I’m currently looking for a way to keep track of how the threads were interleaved for a specific trace. This way I can find out what really influenced the values of different fields in the code, and the specific path we followed to show an issue.

Monday, April 19, 2010

Analysis of "An In-Vivo Study of the Cognitive Levels Employed by Programmers During Software Maintenance"

I thought I would just start jotting down some ideas around this paper that I read today. The Paper is "An In-Vivo Study of the Cognitive Levels Employed by Programmers During Software Maintenance" by Tara Kelly and Jim Buckley. It was in the 2009 ICPC conference proceedings.

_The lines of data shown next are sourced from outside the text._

-- ==== Sys2Proof/Machine/Global.lean ====
section
/-!
DEFINITION. Global memory: homes and their physical map (16_page.md R357, 25_management.md R436), the page walk and its checks
(R356-R362), reads and writes at the point of coherence with tile windows (R366), compressed frames (12_queue.md R304), snapshot
ranges (17_snapshot.md R376, R377, R384), dirty bits (R369), migration counters (R370), and barrier words (15_barrier.md R347, R348).
-/
namespace Sys2Proof.Machine
open Sys2Proof

/-! ## Homes -/

/-- The key of a physical address of a home in the cell's memory. -/
def homeKey (pkg : BitVec 6) (die : BitVec 3) (pa : Nat) : Nat := (pkg.toNat * 8 + die.toNat) * 2 ^ 52 + pa

/-- Installed bytes of a home (R436). -/
def homeSize (die : BitVec 3) : Nat := if die.toNat < 4 then 0x1DCD650000 else 0x165A0BC0000

/-- Where the carve-out begins (R436). -/
def carveOut (die : BitVec 3) : Nat := if die.toNat < 4 then 0x1D4D650000 else 0x163A0BC0000

/-- Entries of a home's shadow pool (R436). -/
def shadowPool (home : Nat) : Nat := if home < 4 then 4194304 else 8388608

/-- Base of the tile windows (Table 16-2). -/
def windowBase : Nat := 0x10000000000

/-- The tile of a die and the offset that a physical address in a tile window names. -/
def windowAt (die : BitVec 3) (pa : Nat) : Option (Nat × Nat) :=
  if die.toNat < 4 ∧ windowBase ≤ pa ∧ pa < windowBase + 160 * 0x200000 then
    some ((pa - windowBase) / 0x200000, (pa - windowBase) % 0x200000)
  else none

/-- `n` bytes of a home that hold memory: its installed memory less the carve-out (Table 16-2), and the frames of this package's
reserves that hold a migrated page (R370; DESIGN CHOICE, log entry 12). -/
def State.inMemory (s : State) (pkg : BitVec 6) (die : BitVec 3) (pa n : Nat) : Bool :=
  decide (die.toNat ≤ 4) &&
    (decide (pa + n ≤ carveOut die) ||
      (pkg == s.pkg && s.store.placed.any fun f =>
        f.1 == die.toNat && decide (f.2.1 ≤ pa) && decide (pa + n ≤ f.2.1 + f.2.2)))

/-- Whether a leaf may map `n` bytes from a physical address of this package (Table 16-4). -/
def State.mappable (s : State) (die : BitVec 3) (pa n : Nat) : Bool :=
  s.inMemory s.pkg die pa n || (decide (die.toNat ≤ 4) && (windowAt die pa).isSome && (windowAt die (pa + n - 1)).isSome)

/-- Whether a table may lie at a physical address of this package. -/
def tableOk (die : BitVec 3) (pa : Nat) : Bool := decide (die.toNat ≤ 4) && decide (pa + 4096 ≤ carveOut die)

/-- The tile a window address names. -/
def windowTile (die : BitVec 3) (pa : Nat) : Option (TileNo × Nat) :=
  match windowAt die pa with
  | some (t, off) => (tileOf? (die.toNat * 160 + t)).map fun x => (x, off)
  | none => none

/-! ## Snapshot reads: awaiting entries (R377) -/

/-- The awaiting entry of lowest level of a line. -/
def awaitingOf (l : List Shadow) (home line : Nat) : Option Shadow :=
  l.foldl (fun acc e =>
    if e.home == home && e.line == line && e.phase == ShadowPhase.awaiting then
      match acc with
      | some b => if e.level < b.level then some e else acc
      | none => some e
    else acc) none

/-! ## Bytes at the point of coherence -/

/-- A tile lets an access of context `c` through its window (R366). -/
def Tile.windowOpen (t : Tile) (c : BitVec 6) : Bool :=
  t.ctx == c && (t.phase == .bound || t.phase == .running || t.phase == .trapped)

/-- The byte that context `c` reads at a home. -/
def State.rd1 (s : State) (c : BitVec 6) (pkg : BitVec 6) (die : BitVec 3) (pa : Nat) : Byte :=
  match if pkg == s.pkg then windowTile die pa else none with
  | some (t, off) => if (s.tile t).windowOpen c then (s.tile t).spad.read off else 0
  | none =>
    match if pkg == s.pkg then awaitingOf s.store.shadows die.toNat (pa / 128) else none with
    | some e => e.data.extractLsb' (8 * (pa % 128)) 8
    | none => s.store.mem.read (homeKey pkg die pa)

/-- `n` bytes from an address, little-endian. -/
def State.rdN (s : State) (c : BitVec 6) (pkg : BitVec 6) (die : BitVec 3) (pa : Nat) : Nat → Nat
  | 0 => 0
  | n + 1 => (s.rd1 c pkg die pa).toNat + 256 * s.rdN c pkg die (pa + 1) n

/-- Write a byte at a home: a closed window discards it; device memory sets its dirty bit (R369). -/
def State.wr1 (s : State) (c : BitVec 6) (pkg : BitVec 6) (die : BitVec 3) (pa : Nat) (b : Byte) : State :=
  match if pkg == s.pkg then windowTile die pa else none with
  | some (t, off) => if (s.tile t).windowOpen c then s.modTile t fun x => { x with spad := x.spad.write off b } else s
  | none =>
    let k := homeKey pkg die pa
    { s with store := { s.store with mem := s.store.mem.write k b, dirty := s.store.dirty.write (k / 4096) 1 } }

def State.wrN (s : State) (c : BitVec 6) (pkg : BitVec 6) (die : BitVec 3) (pa : Nat) : Nat → Nat → State
  | 0, _ => s
  | n + 1, v => (s.wr1 c pkg die pa (BitVec.ofNat 8 v)).wrN c pkg die (pa + 1) n (v / 256)

/-! ## The walk (R356-R360) -/

/-- What an access wants of a page. -/
inductive Want where
  | read | write | code
  deriving DecidableEq, Repr

def pteV (e : W64) : Bool := e.getLsbD 0
def pteW (e : W64) : Bool := e.getLsbD 1
def pteX (e : W64) : Bool := e.getLsbD 2
def pteCmp (e : W64) : Bool := e.getLsbD 3
def pteAgg (e : W64) : Bool := e.getLsbD 4
def pteBar (e : W64) : Bool := e.getLsbD 5
def pteMode (e : W64) : BitVec 3 := e.extractLsb' 6 3
def pteCont (e : W64) : Bool := e.getLsbD 9
def pteLeaf (e : W64) : Bool := e.getLsbD 11
def ptePfn (e : W64) : Nat := fld e.toNat 12 40
def pteDie (e : W64) : BitVec 3 := e.extractLsb' 52 3
def ptePkg (e : W64) : BitVec 6 := e.extractLsb' 55 6

def modeLocal : BitVec 3 := 0
def modeDirect : BitVec 3 := 1
def modeCached : BitVec 3 := 2
def modeMigrate : BitVec 3 := 3

/-- The table entry at an index of a table of this package. -/
def State.entryAt (s : State) (die : BitVec 3) (table i : Nat) : W64 := BitVec.ofNat 64 (s.rdN 0 s.pkg die (table + 8 * i) 8)

/-- The 16 entries of a contiguous group agree (R359). -/
def groupOk (lvl : Nat) (es : List W64) : Bool :=
  let step := if lvl = 0 then 1 else 512
  let first := es.headD 0
  let mask : W64 := 0xFFF0000000000FFF#64
  ptePfn first % (16 * step) == 0 &&
    (List.range 16).all fun i =>
      let e := es.getD i 0
      pteV e && pteCont e && (e &&& mask) == (first &&& mask) && ptePfn e == ptePfn first + i * step

/-- A leaf entry met at a level: the entry and the size of what it maps, or PAGE-NOT-PRESENT.  Of a contiguous group the whole size is
judged (R359). -/
def State.leafAt (s : State) (lvl : Nat) (die : BitVec 3) (table i : Nat) (e : W64) : Except Nat (W64 × Nat) :=
  let size := 4096 * 512 ^ lvl
  let es := (List.range 16).map fun k => s.entryAt die table (i / 16 * 16 + k)
  let whole := if pteCont e then 16 * size else size
  if decide (3 < (pteMode e).toNat) || decide (4 < (pteDie e).toNat) || (pteCont e && lvl == 2)
      || (pteCont e && !groupOk lvl es) || ptePfn e % 512 ^ lvl != 0
      || (ptePkg e == s.pkg && !s.mappable (pteDie e) (4096 * ptePfn e / whole * whole) whole) then .error cPageNotPresent
  else .ok (e, whole)

/-- Walk from the table of level `lvl`. -/
def State.walkFrom (s : State) (va : W64) : Nat → BitVec 3 → Nat → Except Nat (W64 × Nat)
  | lvl, die, table =>
    let i := fld va.toNat (12 + 9 * lvl) 9
    let e := s.entryAt die table i
    if !pteV e || (e.extractLsb' 61 3 != 0) || e.getLsbD 10 then .error cPageNotPresent
    else
      match lvl with
      | 0 => if pteLeaf e then .error cPageNotPresent else s.leafAt 0 die table i e
      | l + 1 =>
        if pteLeaf e then (if l + 1 ≤ 2 then s.leafAt (l + 1) die table i e else .error cPageNotPresent)
        else if (e.extractLsb' 1 11 != 0) || ptePkg e != s.pkg || !tableOk (pteDie e) (4096 * ptePfn e) then .error cPageNotPresent
        else s.walkFrom va l (pteDie e) (4096 * ptePfn e)

/-- VA[63:57] all equal VA[56]. -/
def canonical (va : W64) : Bool := (va.extractLsb' 56 8 == 0) || (va.extractLsb' 56 8 == 0xFF)

/-- The walk of context `c` for an address: the leaf entry and the size it maps. -/
def State.walk (s : State) (c : BitVec 6) (va : W64) : Except Nat (W64 × Nat) :=
  let root := (s.ctx c).root
  if !canonical va || !tableOk (pteDie root) (4096 * ptePfn root) then .error cPageNotPresent
  else s.walkFrom va 4 (pteDie root) (4096 * ptePfn root)

/-- The physical location that a leaf gives an address of the `size` bytes it maps; a contiguous group is aligned to its size, so any of
its entries names the group's base (R359). -/
def physOf (e : W64) (size : Nat) (va : W64) : Phys :=
  { pkg := ptePkg e, die := pteDie e, pa := BitVec.ofNat 52 (4096 * ptePfn e / size * size + va.toNat % size), mode := pteMode e,
    agg := pteAgg e, bar := pteBar e, cmp := pteCmp e }

/-- A frame's attribute in its home's table (R367). -/
def State.frameCmp (s : State) (pkg : BitVec 6) (die : BitVec 3) (pa : Nat) : Bool :=
  s.store.attr.read (homeKey pkg die pa / 65536) != 0

/-- A forbidden combination of attributes (Table 16-5). -/
def State.attrBad (s : State) (e : W64) (size : Nat) (p : Phys) : Bool :=
  let m := pteMode e
  let win := (windowAt p.die p.pa.toNat).isSome
  (p.pkg == s.pkg && pteCmp e != s.frameCmp p.pkg p.die p.pa.toNat)
    || (pteCmp e && (m == modeMigrate || pteBar e))
    || (pteBar e && (pteAgg e || m == modeCached || m == modeMigrate))
    || ((m == modeLocal || m == modeMigrate) && p.pkg != s.pkg)
    || (m == modeMigrate && decide (65536 < size))
    || (win && (pteCmp e || m == modeCached || m == modeMigrate))

/-- The checks after the walk, in the order of Table 16-4; `coded` allows COMPRESSED frames. -/
def State.checkPte (s : State) (e : W64) (size : Nat) (va : W64) (want : Want) (coded : Bool) : Except Nat Phys :=
  let p := physOf e size va
  if s.attrBad e size p then .error cAttribute
  else if (want == .write && !pteW e) || (want == .code && !pteX e) then .error cPermission
  else if pteCmp e && !coded then .error cCompressed
  else .ok p

/-- Translation without a TLB: of the Hearth, dispatch, copy engines and endpoints. -/
def State.translate (s : State) (c : BitVec 6) (va : W64) (want : Want) (coded : Bool) : Except Nat Phys :=
  match s.walk c va with
  | .error x => .error x
  | .ok (e, size) => s.checkPte e size va want coded

/-! ## Compressed frames (R304) -/

/-- Decode one code of a chunk at bit `pos`: the words it gives and the bits it takes (Table 12-14). -/
def decodeCode (x pos : Nat) : List Nat × Nat :=
  let f := fun lo n => fld x (pos + lo) n
  let sx := fun (w v : Nat) => ((BitVec.ofNat w v).signExtend 32).toNat
  match f 0 3 with
  | 0 => (List.replicate (f 3 3 + 1) 0, 6)
  | 1 => ([sx 4 (f 3 4)], 7)
  | 2 => ([sx 8 (f 3 8)], 11)
  | 3 => ([sx 16 (f 3 16)], 19)
  | 4 => ([f 3 16 * 65536], 19)
  | 5 => ([((BitVec.ofNat 8 (f 3 8)).signExtend 16).toNat + 65536 * ((BitVec.ofNat 8 (f 11 8)).signExtend 16).toNat], 19)
  | 6 => ([f 3 8 * 0x01010101], 11)
  | _ => ([f 3 32], 35)

/-- Decode 64 words. -/
def decodeWords (x : Nat) : Nat → Nat → List Nat → List Nat
  | 0, _, acc => acc.take 64
  | fuel + 1, pos, acc =>
    if 64 ≤ acc.length then acc.take 64
    else
      let r := decodeCode x pos
      decodeWords x fuel (pos + r.2) (acc ++ r.1)

/-- A word is the sign extension of its low `w` bits. -/
def fitsSigned (w v : Nat) : Bool := ((BitVec.ofNat w v).signExtend 32).toNat == v

/-- The code of one nonzero word: its bits and their number, by the encoder's choice (R304). -/
def encodeOne (v : Nat) : Nat × Nat :=
  if fitsSigned 4 v then (1 + 8 * (v % 16), 7)
  else if fitsSigned 8 v then (2 + 8 * (v % 256), 11)
  else if v == v % 256 * 0x01010101 then (6 + 8 * (v % 256), 11)
  else if fitsSigned 16 v then (3 + 8 * (v % 65536), 19)
  else if v % 65536 == 0 then (4 + 8 * (v / 65536), 19)
  else
    let b0 := v % 65536
    let b1 := v / 65536
    let half := fun x => ((BitVec.ofNat 8 x).signExtend 16).toNat == x
    if half b0 && half b1 then (5 + 8 * (b0 % 256) + 2048 * (b1 % 256), 19) else (7 + 8 * v, 35)

/-- Encode words: the bits and their number. -/
def encodeChunk : Nat → List Nat → Nat × Nat
  | 0, _ => (0, 0)
  | _, [] => (0, 0)
  | fuel + 1, v :: rest =>
    if v = 0 then
      let n := min 8 (1 + (rest.takeWhile fun x => x == 0).length)
      let q := encodeChunk fuel (rest.drop (n - 1))
      (8 * (n - 1) + 64 * q.1, 6 + q.2)
    else
      let r := encodeOne v
      let q := encodeChunk fuel rest
      (r.1 + 2 ^ r.2 * q.1, r.2 + q.2)

/-- The 256 bytes of a chunk of a COMPRESSED frame, decoded, as a number. -/
def State.chunkValue (s : State) (pkg : BitVec 6) (die : BitVec 3) (pa : Nat) : Nat :=
  let base := pa / 256 * 256
  let raw := s.rdN 0 pkg die base 256
  if s.store.chunk.read (homeKey pkg die base / 256) == 0x0F then raw
  else packList 32 (decodeWords raw 64 0 [])

/-- Store 256 bytes as a coded chunk. -/
def State.chunkStore (s : State) (pkg : BitVec 6) (die : BitVec 3) (pa : Nat) (v : Nat) : State :=
  let base := pa / 256 * 256
  let key := homeKey pkg die base / 256
  let c := encodeChunk 64 ((List.range 64).map fun i => fld v (32 * i) 32)
  let k := (c.2 + 127) / 128
  let s' := if k ≤ 15 then s.wrN 0 pkg die base (16 * k) c.1 else s.wrN 0 pkg die base 256 v
  { s' with store := { s'.store with chunk := s'.store.chunk.write key (if k ≤ 15 then BitVec.ofNat 8 (k - 1) else 0x0F) } }
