/-- REMOTE_TIMEOUT: the request, and every later request of its strand to the same home, is queued again; the fourth timeout is
fatal (R417). -/
def execRemoteTimeout (r : Nat) (s : State) : Out :=
  .next (
    match s.req r with
    | none => s
    | some q =>
      let limit := (s.pair q.sdie q.pkg q.die).bound + 64
      if !(q.phase == ReqPhase.sent || q.phase == ReqPhase.waiting) || q.owner == ReqOwner.other || decide ((s.fcc - q.since).toNat < limit) then s
      else if 3 ≤ q.reiss then s.failFatal q
      else
        { s with remote := { s.remote with reqs := s.remote.reqs.map fun x =>
            let later := x.samePair q && x.owner.strand.isSome && x.owner.strand == q.owner.strand && decide (q.id < x.id)
              && (x.phase == ReqPhase.sent || x.phase == ReqPhase.waiting)
            if x.id == r || later then { x with phase := .queued, reiss := x.reiss + 1, since := s.fcc } else x } })

/-- WAIT_LIMIT_TIMEOUT: ten milliseconds of WAIT in total are fatal (R414). -/
def execWaitLimitTimeout (r : Nat) (s : State) : Out :=
  .next (
    match s.req r with
    | none => s
    | some q =>
      if q.phase == ReqPhase.waiting && q.owner != ReqOwner.other && decide (tenMs ≤ q.waited + (s.fcc - q.since).toNat) then s.failFatal q else s)

/-- HELD_REQUEST_TIMEOUT: ten milliseconds held at a port that carries no traffic (R403, R413). -/
def execHeldRequestTimeout (r : Nat) (s : State) : Out :=
  .next (
    match s.req r with
    | none => s
    | some q =>
      let dead := (s.pair q.sdie q.pkg q.die).ports.filter fun p => !s.carries p
      let late := dead.any fun p =>
        decide (tenMs ≤ (s.fcc - q.since).toNat) && decide (tenMs ≤ (s.fcc - s.lostAt p).toNat)
      if q.phase == ReqPhase.held && late then
        match q.owner with
        | .buffer d n => s.aggStatus d n (BitVec.allOnes 16) (BitVec.ofNat 128 (packList 8 (List.replicate 16 cRemoteUnreachable)))
        | _ => s.deliverReply q { stat := BitVec.ofNat 6 cRemoteUnreachable, aux := 0, data := 0 }
      else s)

/-- AGGCTL_WRITE: AGE is clamped to 64-4,096 (R424). -/
def execAggctlWrite (d : BitVec 2) (v : W64) (s : State) : Out :=
  .next (
    let i : Fin 4 := ⟨d.toNat, d.isLt⟩
    s.setBellows i { s.bellows i with age := min 4096 (max 64 (fld v.toNat 0 13)) })

end Sys2Proof.Machine
end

In this paper they start by assuming that Bloom’s Taxonomy of mental processing is used by programmers during maintenance tasks.

I was interested in how they were doing the research. They had 6 programmers speak all of their thoughts during a programming assignment into a voice recorder. They followed this by having the researchers analyze the utterances of the developers. They then categorized the utterances into the different levels of the taxonomy. However they admit that it was very subjective how they were making the categorizations.

They did have a few statistics that I would be interested in looking at the prior sources. One of these stats that I’m interested in reading from the first source, is that 90% of the total system’s cost is in maintenance. They quote this from the article “Leveraging legacy system dollars for E-Business” by L. Erlikh from the IT Pro publication of May/June 2000.

Wednesday, March 10, 2010

Program Understanding

I’m starting research into Program Understanding and Program Comprehension. I am doing this research because software maintenance is the portion of the software development lifecycle that takes the most time and money. Some studies claim that software maintenance can consume 60 - 80% of the total cost of a software project.

I would like to create tools and techniques to enable people to get up to speed faster on legacy codebases. To me every code base is legacy, or will be legacy shortly.

The first idea that I want to look at to understand an arbitrary code base is finding how the classes are related. To get a feel the overall structure of the code base, is it a standard “n-tier” architecture, where all dependencies are downward? Is it a client server code base, where there are two distinct pieces that communicate with each other over a well defined boundary? Or is the code the classic “Big Ball of Mud” architecture that is common in tools that have grown organically since they were started.